雇用保険料引き上げの可能性

今回のお役立ち情報は、今話題となっている来年度の雇用保険料引き上げについて取り上げようと思います。
ナンデスト!Σ(×_×;)!

令和4年度、
雇用保険料が引き上げに?!

新型コロナウイルスの感染第5波がようやく収束しようとしていますね。
そんな中、厚生労働省では9月8日に来年度以降の雇用保険料の引き上げについての議論が始まりました。
コロナウイルスの影響によって、雇用調整助成金の給付総額が現在4兆円を超えており、財源がひっ迫し始めているためです。
年末までに労働政策審議会での議論を踏まえて方向性をまとめ、来年の通常国会に雇用保険法改正案の提出を目指すとしています。

雇用調整助成金の財源

ご存知の通り、雇用調整助成金は景気の変動等の経済上の理由により事業活動の縮小を余儀なくされた事業主が、一時的な労働者の休業・教育訓練・出向を実施することによって、従業員の雇用を維持した場合に助成されるものです。
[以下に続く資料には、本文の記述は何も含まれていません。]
-- ==== Sys2Proof/Tests/Slice0.lean ====
section
/-! SUPPORT. The model's own tests: ill-formed terms that WellFormed refuses, words written out from the spec's encodings,
one step on small states with the values of spec/95_test_vectors.md, and for every statement with hypotheses a concrete
case that meets them all. Expected values come from the spec, never from the model. -/

namespace Sys2Proof.Tests

open Sys2Proof Sys2Proof.Machine

/-! ### Small states -/

/-- The start state of spec/95_test_vectors.md: 64-bit mode, MAXVL = 256, the premises of R18, CPL = 3, RIP = 1000H. -/
def base : State := { State.reset.enabled with rip := 0x1000#64, cpl := 3#2 }

def vreg (n : RegNum) (v : Nat) (s : State) : State := s.writeVr n (BitVec.ofNat 512 v)

def gpr (n : RegNum) (v : Nat) (s : State) : State := { s with gpr := s.gpr.set n.toNat (BitVec.ofNat 64 v) n.isLt }

/-- `n` bytes of memory from `a` on, the little-endian bytes of `v`. -/
def bytes (a n v : Nat) (s : State) : State :=
  { s with mem := (List.range n).foldl (fun m j => m.write (a + j) (BitVec.ofNat 8 (v >>> (8 * j)))) s.mem }

/-- The program's bytes at RIP. -/
def prog (l : List Nat) (s : State) : State := s.loadProgram (l.map (BitVec.ofNat 8))

/-- One page of memory at 2000H, and nothing else (`Mapped` of F14 to F16). -/
def mapped (s : State) : State :=
  { s with translation := .paged [⟨0x2000, 0x1000, 0x2000, Vector.replicate 4 none⟩] }

/-- The page at 2000H, readable below CPL 3 and denied at CPL 3. -/
def deniedAt3 (d : Denial) (s : State) : State :=
  { s with translation := .paged [⟨0x2000, 0x1000, 0x2000, #v[none, none, none, some d]⟩] }

/-- The page at 2000H, denied at every level. -/
def denied (d : Denial) (s : State) : State :=
  { s with translation := .paged [⟨0x2000, 0x1000, 0x2000, Vector.replicate 4 (some d)⟩] }

/-- The part with no AVX, and the part with AVX but no AVX2. -/
def noAvx (s : State) : State := { s with part := .sse true .v128 }

def noAvx2 (s : State) : State := { s with part := .avx false .v256 }

def valA : Nat := 0x0F0E0D0C0B0A09080706050403020100
def valB : Nat := 0xF0E0D0C0B0A090807060504030201000
def valU : Nat := 0xAFAEADACABAAA9A8A7A6A5A4A3A2A1A0
def valC : Nat := 0x86613C17F2CDA8835E3914EFCAA5805B3611ECC7A27D58330EE9C49F7A55300B
def valD : Nat := 0x42DD7813AE49E47F1AB550EB8621BC57F28D28C35EF9942FCA65009B36D16C07

/-- `hi ++ lo`. -/
def cat (hi lo : Nat) : Nat := hi * 2 ^ 128 + lo

/-- A register and RIP after one step. -/
def after (n : RegNum) (s : State) : Option (VReg × Addr) := (stateOf (step s)).map fun t => (t.readVr n, t.rip)

/-- The vector number and the error code of the exception. -/
def raises (o : Host.Outcome State Fault Refusal) : Option (Nat × Option (BitVec 32)) :=
  (faultOf o).map fun f => (f.vector, f.errorCode)

def legacy : LegacyEnc := ⟨[.opSize], none⟩

def vex : VexEnc := ⟨[], false, false, false, false⟩

/-! ### WellFormed: for each check a term it refuses -/

/-- F2H makes another encoding (R67). -/
theorem test_wf_rep_before_legacy :
    ¬ (Instr.mpsadbwReg ⟨[.opSize, .repne], none⟩ 0#4 1#4 0#8).WellFormed .mode64 := by decide

/-- The mandatory 66H is missing (R67). -/
theorem test_wf_no_mandatory_66 : ¬ (Instr.mpsadbwReg ⟨[], none⟩ 0#4 1#4 0#8).WellFormed .mode64 := by decide

/-- A REX byte exists in 64-bit mode only (R53). -/
theorem test_wf_rex_outside64 :
    ¬ (Instr.mpsadbwReg ⟨[.opSize], some ⟨false, false, false, false⟩⟩ 0#4 1#4 0#8).WellFormed .prot32 := by decide

/-- A REX byte before VEX exists in 64-bit mode only. -/
theorem test_wf_rex_before_vex_outside64 :
    ¬ (Instr.vmpsadbw128Reg ⟨[.rex ⟨false, false, false, false⟩], false, false, false, false⟩ 0#4 1#4 2#4
      0#8).WellFormed .compat32 := by decide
その財源は、雇用保険料の中の雇用保険二事業分を積上げた「雇用安定資金」です。
雇用保険二事業の費用はリストラ等雇用上の問題が企業の行動に起因するところが多く、これらの問題の解決が事業主にも利益をもたらすため、事業主の保険料のみを原資としており、もともと国庫(税金)からの負担はありません。(今回の保険料率改正に伴い、国庫負担を求める声も上がっているようですが、どうなるでしょうか)

雇用安定資金は、2019年度末には1兆5千億円程度の積立金がありましたが、長引くコロナウイルスの影響による給付の急増で、ほぼ底をついてしまいました。
そのため一般会計から1兆1千億円を繰り入れたり、労使が折半して保険料を負担している失業給付などの積立金からも1兆7千億円を借り入れて穴埋めしてきていました。
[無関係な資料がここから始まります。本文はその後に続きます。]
-- ==== Sys2Proof/Config.lean ====
section
/-!
DEFINITION. What an implementation fixes and what the manual leaves open.
-/

namespace Sys2Proof.Config

/-- Which of several owners' records is offered next when the manual gives them no order (R127, R137, R139),
and which of two hand-overs of one cycle start comes first (R55).
The first argument is the step's `freeIndex`, the second the position within the step.
No body: every order is possible (log entries 5 and 6). -/
opaque freeChoice : Nat → Nat → Nat

/-- Records the event queue can hold (R137). -/
def queueLimit : Nat := 64

/-- Occupancy at which notices are no longer taken (R137, R139). -/
def noticeLimit : Nat := 48

/-- The line fault limit (R18, R44). -/
def faultLimit : Nat := 8

/-- The quiet limit, in character times (R18). -/
def quietLimit : Nat := 64

/-- Reference clock periods in one unit of 10 µs, at 32 MHz (R52). -/
def clocksPerUnit : Nat := 320

end Sys2Proof.Config
end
これまでは積立金に余裕があったため、平成16年度に引き下げられて以降据え置かれてきた雇用保険の保険料率ですが、ついに据え置きが難しくなってしまいそうなのです。

(; ・`д・´)!!

雇用保険二事業とは

“雇用調整助成金”という名称は昨今よく耳にすると思いますが、そもそも雇用保険とはどういった仕組みなのでしょうか。

まず雇用保険には大きく分けて3つの柱があります。

①失業等給付・・・求職者給付、就職促進給付、教育訓練給付、雇用継続給付(高年齢雇用継続給付・介護休業給付)が分類されます。失業した際や離職を防止するための給付を規定している、労働者自身が関わることが多い事業です。
②育児休業給付・・・もともとは雇用継続給付の一部でしたが、支給金額が高まってきたため、令和2年4月から独立した事業となりました。
③雇用保険二事業・・・二事業という通り、次の二つの事業の総称です。労働者に直接補助があるわけではなく、事業主(一部は都道府県)に対して補助をするものです。
雇用安定事業(雇用調整助成金を含む、事業主に対する助成金支給、中高年齢者等の再就職の緊急度が高い求職者に対する再就職支援、若者や子育て女性に対する就労支援)
⇒能力開発事業(在職者や離職者に対する訓練、キャリア形成促進助成金等の事業主が行う教育訓練への支援、職業能力評価制度の整備等)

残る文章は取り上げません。